To start with, if you are storing bytes (values limited to 0 - 255), then use a byte array, not an int array.

This is how I would do it with only a single array, which limits the array to a total of 32767 bytes:

#define PROGMEM_FAR __attribute__((section(".fini7")))
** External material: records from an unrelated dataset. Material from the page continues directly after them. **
-- ==== Sys2Proof/Machine/Start.lean ====
section
/-!
DEFINITION. Machine/Start.lean: supplies and reset, role negotiation, fuse levelling (spec/11_start_up_and_retained_state.md,
R290 to R296; spec/01_package_and_tick.md, R14 to R16; spec/12_security.md, R329).
-/

namespace Sys2Proof.Machine

/-! ### Reset (R290, R291) -/

/-- A snapshot whose write was cut short leaves its slot torn (R317, R319). [log 74: DESIGN CHOICE] -/
def RetRec.tear (r : RetRec) : RetRec :=
  if r.writing.isSome then
    { r with writing := none, slots := tabPut (fun _ => {}) r.slots ((r.last + 1) % 64) { torn := true } }
  else r

/-- What a reset keeps of the security engine: fuses, audit log and keys (R340, R343). -/
def SecRec.kept (r : SecRec) : SecRec :=
  { fuses := r.fuses, logs := r.logs, ptpKeys := r.ptpKeys, telKey := r.telKey }

/-- The identity and the fuses as registers show them. [log 7: DESIGN CHOICE] -/
def Chip.showIdentity (s : Chip) : Chip :=
  let s := s.showFuses.setB SEC_STATUS_HP1_EN (!(s.fuses s.captain).hp1Off)
  ((s.set PKG_ID_DIES s.dieCount).set IMG_PIN_SLOT (s.image.pin % 4)).set IMG_PIN_ONCE (s.image.pin / 4 % 2)

/-- Every die in reset: what fuses, stores, flash devices and supplies hold stays, everything else is at its
reset value. -/
def Chip.afterReset (s : Chip) : Chip :=
  let t : Chip := {
    dieCount := s.dieCount
    freeCnt := s.freeCnt
    dies := tabMap (fun _ => {}) (fun _ r => { railsLow := r.railsLow }) s.dies
    cals := tabMap (fun _ => {}) (fun _ r => { slots := r.slots }) s.cals
    image := {
      flash := s.image.flash, present := s.image.present, sizes := s.image.sizes
      pin := if (s.ret 0).headerBad && (s.ret 1).headerBad then 0 else s.image.pin }
    rets := tabMap (fun _ => {}) (fun _ r => { r.tear with back := [] }) s.rets
    sec := s.sec.kept
    hosts := tabMap (fun _ => {}) (fun _ r => { perst := r.perst }) s.hosts }
  t.showIdentity.showKeys.showHead

def execResetNAssert (s : State) : Host.Outcome State Fault Refusal :=
  s.act fun c => c.afterReset

/-- The neighbours of die `d` on the rings, each with the bit of CLK_XING_STATUS by which it knows die `d`. -/
def Chip.neighbours (s : Chip) (d : Nat) : List (Nat × Nat) :=
  if s.dieCount < 2 then [] else [((d + 1) % s.dieCount, 2), ((d + s.dieCount - 1) % s.dieCount, 3)]

/-- Die `d` goes into reset: its neighbours flush their crossings to it (R110). -/
def Chip.fabReset (s : Chip) (d : Nat) : Chip := s.each (s.neighbours d) fun x t => t.farReset x.1 x.2 0

/-- Die `d` is out of reset: its neighbours' crossings to it resynchronise, and its own see what is still in reset (R110). -/
def Chip.fabBack (s : Chip) (d : Nat) : Chip :=
  let s := s.each (s.neighbours d) fun x t =>
    let t := t.resync x.1 x.2
    if (t.die x.1).inReset then t.farReset d (5 - x.2) 0 else t
  if d < 2 ∧ (tabGet (fun _ => {}) s.hosts d).perst then s.farReset d 0 0 else s

/-- RESET_N released: dies whose rails are up leave reset and start (R296). -/
def Chip.release (s : Chip) : Chip :=
  if s.resetLow then
    let t := ({ s with resetLow := false } : Chip).each s.dieList fun d t =>
      t.modDie d (fun r => { r with inReset := decide (r.railsLow ≠ 0) })
    t.each (t.dieList.filter (fun d => !(t.die d).inReset)) fun d u => u.fabBack d
  else s

def execResetNRelease (s : State) : Host.Outcome State Fault Refusal :=
  s.act fun c => c.release

/-- The last word of the DIE status block, which the captain mirrors (R40). -/
def dieStatusEnd (d : Nat) : Nat := DIE_STATUS d + 0x20

/-- Everything that die `d` holds is lost, except what its retained store and fuses hold; `mirror` keeps the DIE
status block as the captain mirrors it.  The CH registers of a protected EFE's slots stay, with their staged values: they stand for
the CH mirror that the backup die holds (R355). [log 80: DESIGN CHOICE] -/
def Chip.wipeDie (s : Chip) (d : Nat) (mirror : Bool) : Chip :=
  let lo := d * 2 ^ 22
  let hi := (d + 1) * 2 ^ 22
  let block := (s.regs.filter (fun p => decide (DIE_STATUS d ≤ p.1) && decide (p.1 < dieStatusEnd d)))
  let mirrored := fun (a : Nat) =>
    decide (CH_CTRL d 0 ≤ a) && decide (a < CH_CTRL d 2048) && s.isProt d ((a - CH_CTRL d 0) / 0x8000)
  let t := s.clearDie d
  let t := (s.regs.filter (fun p => mirrored p.1)).foldl (fun t p => t.setReg p.1 p.2) t
  let t := (s.staged.filter (fun p => mirrored p.1)).foldl (fun t p => t.setStaged p.1 p.2) t
  let t := if mirror then block.foldl (fun t p => t.setReg p.1 p.2) t else t
  let backs := fun (c : Nat) => backupDie s.dieCount (chanDie c) (chanSlot c / 256) == d
  Chip.volWipe (d := d) { t with
    cals := tabMap (fun _ => {}) (fun k r => if k = d then { slots := r.slots } else r) t.cals
    slots := tabClear t.slots (d * 4096) ((d + 1) * 4096)
    ports := tabClear t.ports (d * 16) ((d + 1) * 16)
    winFifo := tabClear t.winFifo d (d + 1)
    frames := tabClear t.frames (d * 16) ((d + 1) * 16)
    down := tabClear t.down (d * 16) ((d + 1) * 16)
    repeatNext := tabClear t.repeatNext (d * 16) ((d + 1) * 16)
    lib := tabClear t.lib lo hi
    poison := tabClear t.poison lo hi
    libQueue := t.libQueue.filter (fun p => keyDie p.1 != d)
    libLive := tabClear t.libLive lo hi
    libStaged := tabClear t.libStaged lo hi
    libSince := t.libSince.filter (fun k => keyDie k != d)
    libWrote := t.libWrote.filter (fun k => keyDie k != d)
    trimBack := t.trimBack.filter (fun k => keyDie k != d)
    mirrorQueue := t.mirrorQueue.filter (fun p => keyDie p.1 != d)
    dirty := tabClear t.dirty lo hi
    trimNew := t.trimNew.filter (fun p => keyDie p.1 != d)
    loopRecs := t.loopRecs.filter (fun p => !backs p.1)
    standbyRecs := t.standbyRecs.filter (fun p => !backs p.1)
    rets := tabMap (fun _ => {}) (fun k r => if k = d then r.tear else r) t.rets }

/-- A rail of die `d` falls below its reset threshold: the die is in reset whatever RESET_N does (R290). -/
def Chip.railDown (s : Chip) (d r : Nat) : Chip :=
  let was := s.die d
  let t := if was.inReset then s else s.wipeDie d true
  let t := t.setDie d { railsLow := maskSet was.railsLow r, sidelineDue := was.sidelineDue }
  if was.inReset then t else t.fabReset d

def execRailBelowReset (d : Fin 8) (r : Fin 6) (s : State) : Host.Outcome State Fault Refusal :=
  s.act fun c => if d.val < c.dieCount then c.railDown d r else c

/-- The rail is back: the last of them ends the reset when RESET_N is high. -/
def Chip.railUp (s : Chip) (d r : Nat) : Chip :=
  let m := maskClear (s.die d).railsLow r
  let t := s.modDie d (fun x => { x with railsLow := m, inReset := x.inReset && (s.resetLow || m != 0) })
  if (s.die d).inReset ∧ !(t.die d).inReset then t.fabBack d else t

def execRailAboveReset (d : Fin 8) (r : Fin 6) (s : State) : Host.Outcome State Fault Refusal :=
  s.act fun c => if d.val < c.dieCount then c.railUp d r else c

/-! ### Role negotiation (R16) -/

/-- Roles, in PKG_ROLE and in each die's status. -/
def Chip.setRoles (s : Chip) (cap : Nat) (vice : Option Nat) : Chip :=
  let t := ((s.set PKG_ROLE_CAPTAIN cap).set PKG_ROLE_VICE (vice.getD 0)).setB PKG_ROLE_VICE_VALID vice.isSome
  t.each s.dieList fun d t => t.set (DIE_STATUS_ROLE d) (if d = cap then 1 else if vice = some d then 2 else 0)

/-- The package has a captain: negotiation is over and its die is neither rejected nor absent. -/
def Chip.hasCaptain (s : Chip) : Bool := s.on PKG_ROLE_NEG_DONE && decide (s.service s.captain ≤ svcIn)

def DieRec.rollOf (r : DieRec) (e : Nat) : Option Roll := tabGet (fun _ => none) r.rolls e

/-- The base clock of die `d` has been judged: the XO is stable, or the judge has timed out (R86). -/
def Chip.judged (s : Chip) (d : Nat) : Bool :=
  s.get (CLK_STATUS_JUDGE d) == judgeStable || s.get (CLK_STATUS_JUDGE d) == Machine.judgeTimeout

/-- The private identity key that the roll message of site `d` stands for (R325). -/
def Roll.identity (r : Roll) (d : Nat) : Nat := r.key.getD (Config.identityKey d)

/-- The message's die is bound: the certificate's key at site `d` equals its own identity key (R326). -/
def Chip.rollBound (s : Chip) (d : Nat) (r : Roll) : Bool :=
  match r.key with
  -- the certificate holds the public half of this very key
  | none => true
  | some x => ecPublic x == s.certKey d

/-- What a roll message carries: site, self-test result, lifecycle state and identity key hash (R15). [log 81: DESIGN CHOICE] -/
def Roll.bytes (r : Roll) (d : Nat) : List Nat :=
  [d, if r.selfTestOk then 1 else 0, r.lifecycle] ++ sha384 (ecPublic (r.identity d))

/-- Die `d` sends its roll message, signed with its identity key, when the XO has been judged stable or the judge has timed out
(R16, R325); the secret of the signature is a free value. [log 2: DESIGN CHOICE] -/
def Chip.negStart (s : Chip) (d : Nat) (ok : Bool) (key : Option Nat) : Chip :=
  if !(s.die d).inReset ∧ !(s.die d).negStarted ∧ s.judged d then
    let r : Roll := { selfTestOk := ok, lifecycle := (s.fuses d).lifecycle, key := key }
    let v := ecdsaSign (r.identity d) (s.free % p384N) (sha384 (r.bytes d))
    let r := { r with sig := bytesLE 48 v.1 ++ bytesLE 48 v.2 }
    s.took.modDie d (fun x => { x with negStarted := true, rolls := tabPut (fun _ => none) x.rolls d (some r) })
  else s

def execNegotiationStart (d : Fin 8) (selfTestOk : Bool) (key : Option Nat) (s : State) : Host.Outcome State Fault Refusal :=
  s.act fun c => if d.val < c.dieCount then c.negStart d selfTestOk key else c

/-- Die `d` has received the roll message of site `e` on both rings. [log 81: DESIGN CHOICE] -/
def Chip.rollMessage (s : Chip) (d e : Nat) : Chip :=
  if !(s.die d).inReset ∧ !(s.die d).negDone ∧ (s.die e).negStarted then
    s.modDie d (fun r => { r with rolls := tabPut (fun _ => none) r.rolls e ((s.die e).rollOf e) })
  else s

def execRollMessage (d e : Fin 8) (s : State) : Host.Outcome State Fault Refusal :=
  s.act fun c => if d.val < c.dieCount ∧ e.val < c.dieCount then c.rollMessage d e else c

/-- The die-disable masks of every die that die `d` has heard. [log 112: DESIGN CHOICE] -/
def Chip.disabledSeen (s : Chip) (d : Nat) : Nat :=
  (s.dieList.filter (fun e => ((s.die d).rollOf e).isSome)).foldl (fun m e => m ||| (s.fuses e).disabled) 0

/-- The outcome for die `e` as die `d` sees it: a service code.  A die that is silent is absent, whether or not its bit is set
in a die-disable mask. [log 30: DESIGN CHOICE; 95: DESIGN CHOICE] -/
def Chip.verdict (s : Chip) (d e : Nat) : Nat :=
  match (s.die d).rollOf e with
  | none => svcAbsent
  | some r => if r.selfTestOk && s.rollBound e r && !maskBit (s.disabledSeen d) e then svcStarting else svcRejected

/-- The captain and the vice-captain as die `d` sees them. [log 30: DESIGN CHOICE] -/
def Chip.rolesSeen (s : Chip) (d : Nat) : Option Nat × Option Nat :=
  if s.verdict d 0 = svcStarting then (some 0, if s.verdict d 1 = svcStarting then some 1 else none)
  else if s.verdict d 1 = svcStarting then (some 1, none)
  else (none, none)

/-- The outcome of die `d`'s negotiation becomes the package's. [log 30: DESIGN CHOICE] -/
def Chip.settleRoles (s : Chip) (d : Nat) : Chip :=
  let heard := s.dieList.filter (fun e => ((s.die d).rollOf e).isSome)
  let rej := s.dieList.filter (fun e => s.verdict d e == svcRejected)
  let unbound := rej.filter (fun e => (((s.die d).rollOf e).map (fun r => !s.rollBound e r)).getD false)
  let t := s.each s.dieList fun e t => t.setService e (s.verdict d e)
  let t := (t.set PKG_DIES_POPULATED (heard.foldl maskSet 0)).set PKG_DIES_REJECTED (rej.foldl maskSet 0)
  let t := t.set PKG_SITE_MAP_SITE ((heard.map (fun e => (8 + e) * 16 ^ e)).sum)
  let t := t.set PKG_ROLE_NEG_DONE 1
  match s.rolesSeen d with
  | (some c, v) =>
    let t := (t.setRoles c v).showFuses.keysBack.showHead
    t.each unbound fun e t => t.auditAdd 11 0 [e]
  | (none, _) => t

/-- The die at site `e` may still end its negotiation, whether or not it has begun it. -/
def Chip.negOpen (s : Chip) (e : Nat) : Bool := !(s.die e).negDone && !(s.die e).inReset

/-- Negotiation ends for die `d`: every message has arrived, or 1 ms has passed since its start.  The package takes the outcome
of the die that finds itself captain; where neither site 0 nor site 1 may do so any more, it has no captain.
[log 30: DESIGN CHOICE] -/
def Chip.negEnd (s : Chip) (d : Nat) : Chip :=
  if (s.die d).negStarted ∧ !(s.die d).negDone then
    let t := s.modDie d (fun r => { r with negDone := true })
    let cap := (s.rolesSeen d).1
    if (cap = some d ∧ !s.hasCaptain) ∨ (cap = none ∧ !s.on PKG_ROLE_NEG_DONE ∧ !t.negOpen 0 ∧ !t.negOpen 1) then t.settleRoles d
    else t
  else s

def execNegotiationEnd (d : Fin 8) (s : State) : Host.Outcome State Fault Refusal :=
  s.act fun c => if d.val < c.dieCount then c.negEnd d else c

/-! ### Fuse levelling (R329, R16) -/

/-- The dies are brought level; a rejected captain gives its role to the vice-captain, a rejected vice-captain
leaves the package without one. -/
def Chip.levelDies (s : Chip) (bad fail : Nat) : Chip :=
  let t := s.fuseLevel bad fail
  let alive := fun (d : Nat) => decide (t.service d ≤ svcIn)
  let t := if alive s.captain then (if s.hasVice ∧ !alive s.vice then t.setRoles s.captain none else t)
    else if s.hasVice ∧ alive s.vice then t.setRoles s.vice none else t
  t.showFuses

def execFuseLevelling (found : FuseCheck) (s : State) : Host.Outcome State Fault Refusal :=
  s.act fun c => if c.hasCaptain ∧ !c.started ∧ c.get IMG_STATUS_STATE = 0 ∧ c.image.slot = none then
    c.levelDies found.bad.toNat found.behind.toNat else c

end Sys2Proof.Machine
end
const byte byteTable0[2][54] PROGMEM_FAR = {{
    1, 2, 3, 4, 5, 6, 7, 8, 9, 10, 11, 12, 13, 14, 15, 16, 17, 18, 19, 20, 21, 22, 23, 24, 25, 26, 27, 28, 29, 30,
    31, 32, 33, 34, 35, 36, 37, 38, 39, 40, 41, 42, 43, 44, 45, 46, 47, 48, 49, 50, 51, 52, 53
  },
  { 2, 3, 4, 5, 6, 7, 8, 9, 10, 11, 12, 13, 14, 15, 16, 17, 18, 19, 20, 21, 22, 23, 24, 25, 26, 27, 28, 29, 30,
    31, 32, 33, 34, 35, 36, 37, 38, 39, 40, 41, 42, 43, 44, 45, 46, 47, 48, 49, 50, 51, 52, 53, 54
  }
};

uint_farptr_t byteTablePtr; //addresses of arrays in far PROGMEM

void setup() {
  Serial.begin(9600); // open the serial port at 9600 bps:

  //get actual address of arrays in PROGMEM
  byteTablePtr = pgm_get_far_address(byteTable0);

}

void loop() {
  const size_t recordSize = sizeof(byteTable0[0]);
  const size_t numberOfRecords = sizeof(byteTable0)/sizeof(byteTable0[0]);
  byte buffer[recordSize];
  for (size_t i = 0; i < numberOfRecords; i++) {
    //offset of element within array has to be calculated then added to base address of array
    memcpy_PF(buffer, byteTablePtr + i * recordSize, recordSize);
    for (size_t b = 0; b < recordSize; b++){
      if (buffer[b] < 10)
        Serial.print(' ');
      Serial.print(buffer[b]);
      Serial.print(',');
    }
    Serial.print("\n\n");
  }
  delay(10000);
}

You could read the individual bytes from PROGMEM instead of copying to a buffer, all depends on the intended use of the data as to which is easier.

That much would require multiple arrays, similar to the first example. 230,400 total bytes worth of 60-byte segments would divide nicely into eight equal sized arrays of 28800 bytes each, so it could be split up similar to my original example.

This topic was automatically closed 180 days after the last reply. New replies are no longer allowed.